La percepción de maltrato y menoscabo aparece de manera persistente en los relatos de las personas en vulnerabilidad. Según el estudio Desiguales (PNUD, 2017), un 41% de la población indica experimentar malos tratos, con una mayor incidencia entre las personas de los grupos de menores ingresos. Los malos tratos se viven con mayor frecuencia en el trabajo, la calle, los servicios de salud públicos —en particular en relación a la espera para conseguir atención— y el transporte y los servicios públicos.

La política social y sus modos también conllevan una carga simbólica sobre cómo el Estado y la sociedad ve y trata a las personas a las que busca beneficiar. Un ejemplo ilustrativo es el Bono por Logro Escolar que entrega hasta unos 60 mil pesos a las familias pertenecientes al 30% más vulnerable, cuyos niños tienen notas que los ubican en el 30% de mayor rendimiento de sus respectivas promociones.

Este beneficio es un ejemplo de un sesgo que existe en la sociedad, y que se refleja en la política social, de asimilar el éxito únicamente a buenas decisiones y a la responsabilidad personal, minimizando el rol de otros factores contextuales. El bono busca invitar a los escolares a esforzarse y ser dedicados. Por algo el bono también se conoce como el Bono al Esfuerzo Escolar.

Pero a la vez desmerece a los niños y jóvenes que no han sido igualmente exitosos en su rendimiento escolar, pues implícitamente se entiende que no lo son por no haberse esforzado lo suficiente o porque ellos y/o sus familias no han tomado las decisiones correctas. Y si ese niño o joven vive en un ambiente de violencia, ¿se espera que obtenga el mismo aprendizaje? ¿Su esfuerzo, dificultado por el contexto, vale menos?

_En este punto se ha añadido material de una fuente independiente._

theorem noteReturn_only (a1) (a2) {gs : List Group} {s t : State} (m : [.mbx, .log, .units, .link, .out] ⊆ gs) (k : Only gs s t) :
    Only gs s (Machine.noteReturn a1 a2 t) := by
  refine Only.after (hs := [.mbx, .log, .units, .link, .out]) ?_ m k
  clear m k
  unfold Machine.noteReturn
  try dsimp only
  repeat' first
    | with_reducible first
      | exact Only.refl
      | refine logInfo_only _ _ _ _ (by decide) ?_
      | refine endMaint_only (by decide) ?_
      | refine completeAwait_only _ _ (by decide) ?_
      | fail_if_no_progress refine Only.atUnits (by decide) ?_
    | split

theorem noteReturned_only (a1) {gs : List Group} {s t : State} (m : [.mbx, .log, .units, .link, .out] ⊆ gs) (k : Only gs s t) :
    Only gs s (Machine.noteReturned a1 t) := by
  refine Only.after (hs := [.mbx, .log, .units, .link, .out]) ?_ m k
  clear m k
  induction a1 generalizing t with
  | nil =>
    unfold Machine.noteReturned
    try dsimp only
    repeat' with_reducible exact Only.refl
  | cons x l ih =>
    unfold Machine.noteReturned
    try dsimp only
    repeat' with_reducible first
        | exact Only.refl
        | refine Only.trans ?_ (ih ..)
        | refine noteReturn_only _ _ (by decide) ?_

theorem startMonitor_only {gs : List Group} {s t : State} (m : [.aon, .sealed] ⊆ gs) (k : Only gs s t) :
    Only gs s (Machine.startMonitor t) := by
  refine Only.after (hs := [.aon, .sealed]) ?_ m k
  clear m k
  unfold Machine.startMonitor
  try dsimp only
  repeat' first
    | with_reducible exact Only.refl
    | with_reducible fail_if_no_progress refine Only.atAonSealed (by decide) (by decide) ?_

theorem doldrumsPower_only {gs : List Group} {s t : State} (m : [.aon, .clk, .pwr, .sealed, .out] ⊆ gs) (k : Only gs s t) :
    Only gs s (Machine.doldrumsPower t) := by
  refine Only.after (hs := [.aon, .clk, .pwr, .sealed, .out]) ?_ m k
  clear m k
  unfold Machine.doldrumsPower
  try dsimp only
  repeat' first
    | with_reducible first
      | exact Only.refl
      | refine powerDown_only (by decide) ?_
      | refine startMonitor_only (by decide) ?_
      | refine pushFrame_only _ (by decide) ?_
      | fail_if_no_progress refine Only.atPwr (by decide) ?_
    | split

theorem enterDoldrums_only (a1) {gs : List Group} {s t : State} (m : [.aon, .pins, .clk, .pwr, .start, .store, .mbx, .log, .vane, .net, .coll, .lull, .bond, .mem, .mmu, .dma, .serve, .sealed, .link, .out, .freeCtr, .bytes] ⊆ gs) (k : Only gs s t) :
    Only gs s (Machine.enterDoldrums a1 t) := by
  refine Only.after (hs := [.aon, .pins, .clk, .pwr, .start, .store, .mbx, .log, .vane, .net, .coll, .lull, .bond, .mem, .mmu, .dma, .serve, .sealed, .link, .out, .freeCtr, .bytes]) ?_ m k
  clear m k
  unfold Machine.enterDoldrums
  try dsimp only
  repeat' first
    | with_reducible first
      | exact Only.refl
      | refine loseRing_only (by decide) ?_
      | refine logRec_only _ _ _ _ _ _ (by decide) ?_
      | refine dieLost_only (by decide) ?_
      | refine doldrumsPower_only (by decide) ?_
    | with_reducible fail_if_no_progress refine Only.atAonPinsStartStore (by decide) (by decide) (by decide) (by decide) ?_

theorem awaitRetry_only (a1) {gs : List Group} {s t : State} (m : [.aon, .pins, .clk, .pwr, .start] ⊆ gs) (k : Only gs s t) :
    Only gs s (Machine.awaitRetry a1 t) := by
  refine Only.after (hs := [.aon, .pins, .clk, .pwr, .start]) ?_ m k
  clear m k
  unfold Machine.awaitRetry
  try dsimp only
  repeat' first
    | with_reducible first
      | exact Only.refl
      | refine noteFail_only _ (by decide) ?_
      | refine powerDown_only (by decide) ?_
      | fail_if_no_progress refine Only.atPins (by decide) ?_
      | fail_if_no_progress refine Only.atStart (by decide) ?_
    | split

theorem failStart_only (a1) {gs : List Group} {s t : State} (m : [.aon, .pins, .clk, .pwr, .start, .store, .mbx, .log, .vane, .net, .coll, .lull, .bond, .mem, .mmu, .dma, .serve, .sealed, .link, .out, .freeCtr, .bytes] ⊆ gs) (k : Only gs s t) :
    Only gs s (Machine.failStart a1 t) := by
  refine Only.after (hs := [.aon, .pins, .clk, .pwr, .start, .store, .mbx, .log, .vane, .net, .coll, .lull, .bond, .mem, .mmu, .dma, .serve, .sealed, .link, .out, .freeCtr, .bytes]) ?_ m k
  clear m k
  unfold Machine.failStart
  try dsimp only
  repeat' first
    | with_reducible first
      | exact Only.refl
      | refine phaseExit_only _ (by decide) ?_
      | refine logUe_only _ _ _ _ _ (by decide) ?_
      | refine setFailCnt_only _ (by decide) ?_
      | refine enterDoldrums_only _ (by decide) ?_
      | refine awaitRetry_only _ (by decide) ?_
      | fail_if_no_progress refine Only.atStore (by decide) ?_
    | split

theorem fatalRestart_only {gs : List Group} {s t : State} (m : [.clk, .pwr, .start, .log, .units, .link, .out] ⊆ gs) (k : Only gs s t) :
    Only gs s (Machine.fatalRestart t) := by
  refine Only.after (hs := [.clk, .pwr, .start, .log, .units, .link, .out]) ?_ m k
  clear m k
  unfold Machine.fatalRestart
  try dsimp only
  repeat' first
    | with_reducible first
      | exact Only.refl
      | refine powerDown_only (by decide) ?_
      | refine logInfo_only _ _ _ _ (by decide) ?_
    | with_reducible fail_if_no_progress refine Only.atStartUnits (by decide) (by decide) ?_
    | split

theorem leaveService_only {gs : List Group} {s t : State} (m : [.aon, .pins, .clk, .pwr, .start, .store, .mbx, .log, .units, .vane, .net, .coll, .lull, .bond, .mem, .mmu, .dma, .serve, .sealed, .link, .out, .freeCtr, .bytes] ⊆ gs) (k : Only gs s t) :
    Only gs s (Machine.leaveService t) := by
  refine Only.after (hs := [.aon, .pins, .clk, .pwr, .start, .store, .mbx, .log, .units, .vane, .net, .coll, .lull, .bond, .mem, .mmu, .dma, .serve, .sealed, .link, .out, .freeCtr, .bytes]) ?_ m k
  clear m k
  unfold Machine.leaveService
  try dsimp only
  repeat' first
    | with_reducible first
      | exact Only.refl
      | refine dieLost_only (by decide) ?_
      | refine fatalRestart_only (by decide) ?_
      | refine failStart_only _ (by decide) ?_
      | fail_if_no_progress refine Only.atUnits (by decide) ?_
    | split

theorem packageFatal_only (a1) (a2) (a3) (a4) {gs : List Group} {s t : State} (m : [.aon, .pins, .clk, .pwr, .start, .store, .mbx, .log, .units, .vane, .net, .coll, .lull, .bond, .mem, .mmu, .dma, .serve, .sealed, .link, .out, .freeCtr, .bytes] ⊆ gs) (k : Only gs s t) :
    Only gs s (Machine.packageFatal a1 a2 a3 a4 t) := by
  refine Only.after (hs := [.aon, .pins, .clk, .pwr, .start, .store, .mbx, .log, .units, .vane, .net, .coll, .lull, .bond, .mem, .mmu, .dma, .serve, .sealed, .link, .out, .freeCtr, .bytes]) ?_ m k
  clear m k
  unfold Machine.packageFatal
  try dsimp only
  repeat' with_reducible first
    | exact Only.refl
    | refine leaveService_only (by decide) ?_
    | refine logRec_only _ _ _ _ _ _ (by decide) ?_

theorem takeover_only (a1) {gs : List Group} {s t : State} (m : [.aon, .pins, .clk, .pwr, .start, .store, .mbx, .log, .units, .vane, .net, .coll, .lull, .bond, .mem, .mmu, .dma, .serve, .sealed, .link, .out, .freeCtr, .bytes] ⊆ gs) (k : Only gs s t) :
    Only gs s (Machine.takeover a1 t) := by
  refine Only.after (hs := [.aon, .pins, .clk, .pwr, .start, .store, .mbx, .log, .units, .vane, .net, .coll, .lull, .bond, .mem, .mmu, .dma, .serve, .sealed, .link, .out, .freeCtr, .bytes]) ?_ m k
  clear m k
  unfold Machine.takeover
  try dsimp only
  repeat' first
    | with_reducible first
      | exact Only.refl
      | refine packageFatal_only _ _ _ _ (by decide) ?_
      | refine mailboxTakeover_only (by decide) ?_
    | with_reducible fail_if_no_progress refine Only.atAonPwr (by decide) (by decide) ?_

theorem railStep_only (a1) {gs : List Group} {s t : State} (m : [.aon, .pwr, .start, .log, .link, .out] ⊆ gs) (k : Only gs s t) :
    Only gs s (Machine.railStep a1 t) := by
  refine Only.after (hs := [.aon, .pwr, .start, .log, .link, .out]) ?_ m k
  clear m k
  unfold Machine.railStep
  try dsimp only
  repeat' first
    | with_reducible first
      | exact Only.refl
      | refine enterHold_only _ (by decide) ?_
      | refine pushFrames_only _ (by decide) ?_
      | refine enterPhase_only _ (by decide) ?_
      | refine phaseExit_only _ (by decide) ?_
      | fail_if_no_progress refine Only.atPwr (by decide) ?_
    | split

theorem railAdvance_only {gs : List Group} {s t : State} (m : [.aon, .pwr, .start, .log, .link, .out] ⊆ gs) (k : Only gs s t) :
    Only gs s (Machine.railAdvance t) := by
  refine Only.after (hs := [.aon, .pwr, .start, .log, .link, .out]) ?_ m k
  clear m k
  unfold Machine.railAdvance
  try dsimp only
  repeat' first
    | with_reducible first | exact Only.refl | refine railStep_only _ (by decide) ?_
    | split

theorem seqFail_only (a1) (a2) {gs : List Group} {s t : State} (m : [.aon, .pins, .clk, .pwr, .start, .store, .mbx, .log, .vane, .net, .coll, .lull, .bond, .mem, .mmu, .dma, .serve, .sealed, .link, .out, .freeCtr, .bytes] ⊆ gs) (k : Only gs s t) :
    Only gs s (Machine.seqFail a1 a2 t) := by
  refine Only.after (hs := [.aon, .pins, .clk, .pwr, .start, .store, .mbx, .log, .vane, .net, .coll, .lull, .bond, .mem, .mmu, .dma, .serve, .sealed, .link, .out, .freeCtr, .bytes]) ?_ m k
  clear m k
  unfold Machine.seqFail
  try dsimp only
  repeat' with_reducible first
    | exact Only.refl
    | refine powerDown_only (by decide) ?_
    | refine failStart_only _ (by decide) ?_
    | refine logRec_only _ _ _ _ _ _ (by decide) ?_
    | fail_if_no_progress refine Only.atPwr (by decide) ?_

theorem resetCause_only (a1) {gs : List Group} {s t : State} (m : [.aon] ⊆ gs) (k : Only gs s t) :
    Only gs s (Machine.resetCause a1 t) := by
  refine Only.after (hs := [.aon]) ?_ m k
  clear m k
  unfold Machine.resetCause
  try dsimp only
  repeat' with_reducible first | exact Only.refl | fail_if_no_progress refine Only.atAon (by decide) ?_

A los malos tratos se agrega la percepción de escasos espacios de participación. El estudio Voces de la Pobreza de la Fundación Superación Pobreza da cuenta de cómo las personas en situación de pobreza, más que asistencia, demandan una oportunidad de participar en las decisiones que afectan sus propias vidas.

No es que no haya mecanismos. La Ley 20.500 sobre Asociaciones y Participación Ciudadana en la Gestión Pública, promulgada en el año 2011, creó espacios de participación obligatorios en distintas instancias de lo público. Pero, en la práctica, estos no funcionan en la etapa de definición de prioridades, en la formulación y diseño de las políticas o en su evaluación. Más bien tienen un carácter consultivo, cuando las decisiones ya están tomadas.

De este modo, la escasa posibilidad de participar e incidir se expresa como una percepción de invisibilidad de las personas por parte del Estado y de poca capacidad de producir cambios a partir de la acción propia.

En resumen, los malestares tienen dimensiones subjetivas que no hay que dejar de atender. Asimismo, los estudios citados aquí, junto a muchos otros, sugieren que no es que no se supiera que existía este descontento. Quizá no se le dio la suficiente importancia. O tal vez se pensó que las recetas de los años 1990 seguían siendo válidas para hoy.

En los diálogos que vendrán no podremos soslayar que la discriminación y el menoscabo no solo suceden entre ciudadanos de una sociedad marcada por diferencias de clase, sino que también suceden en la interacción con el Estado. Ello es particularmente preocupante siendo el Estado el que debe garantizar igual dignidad entre los ciudadanos. Permitir una participación real e incidente puede ser un camino que ayude a comenzar a reparar estos malestares.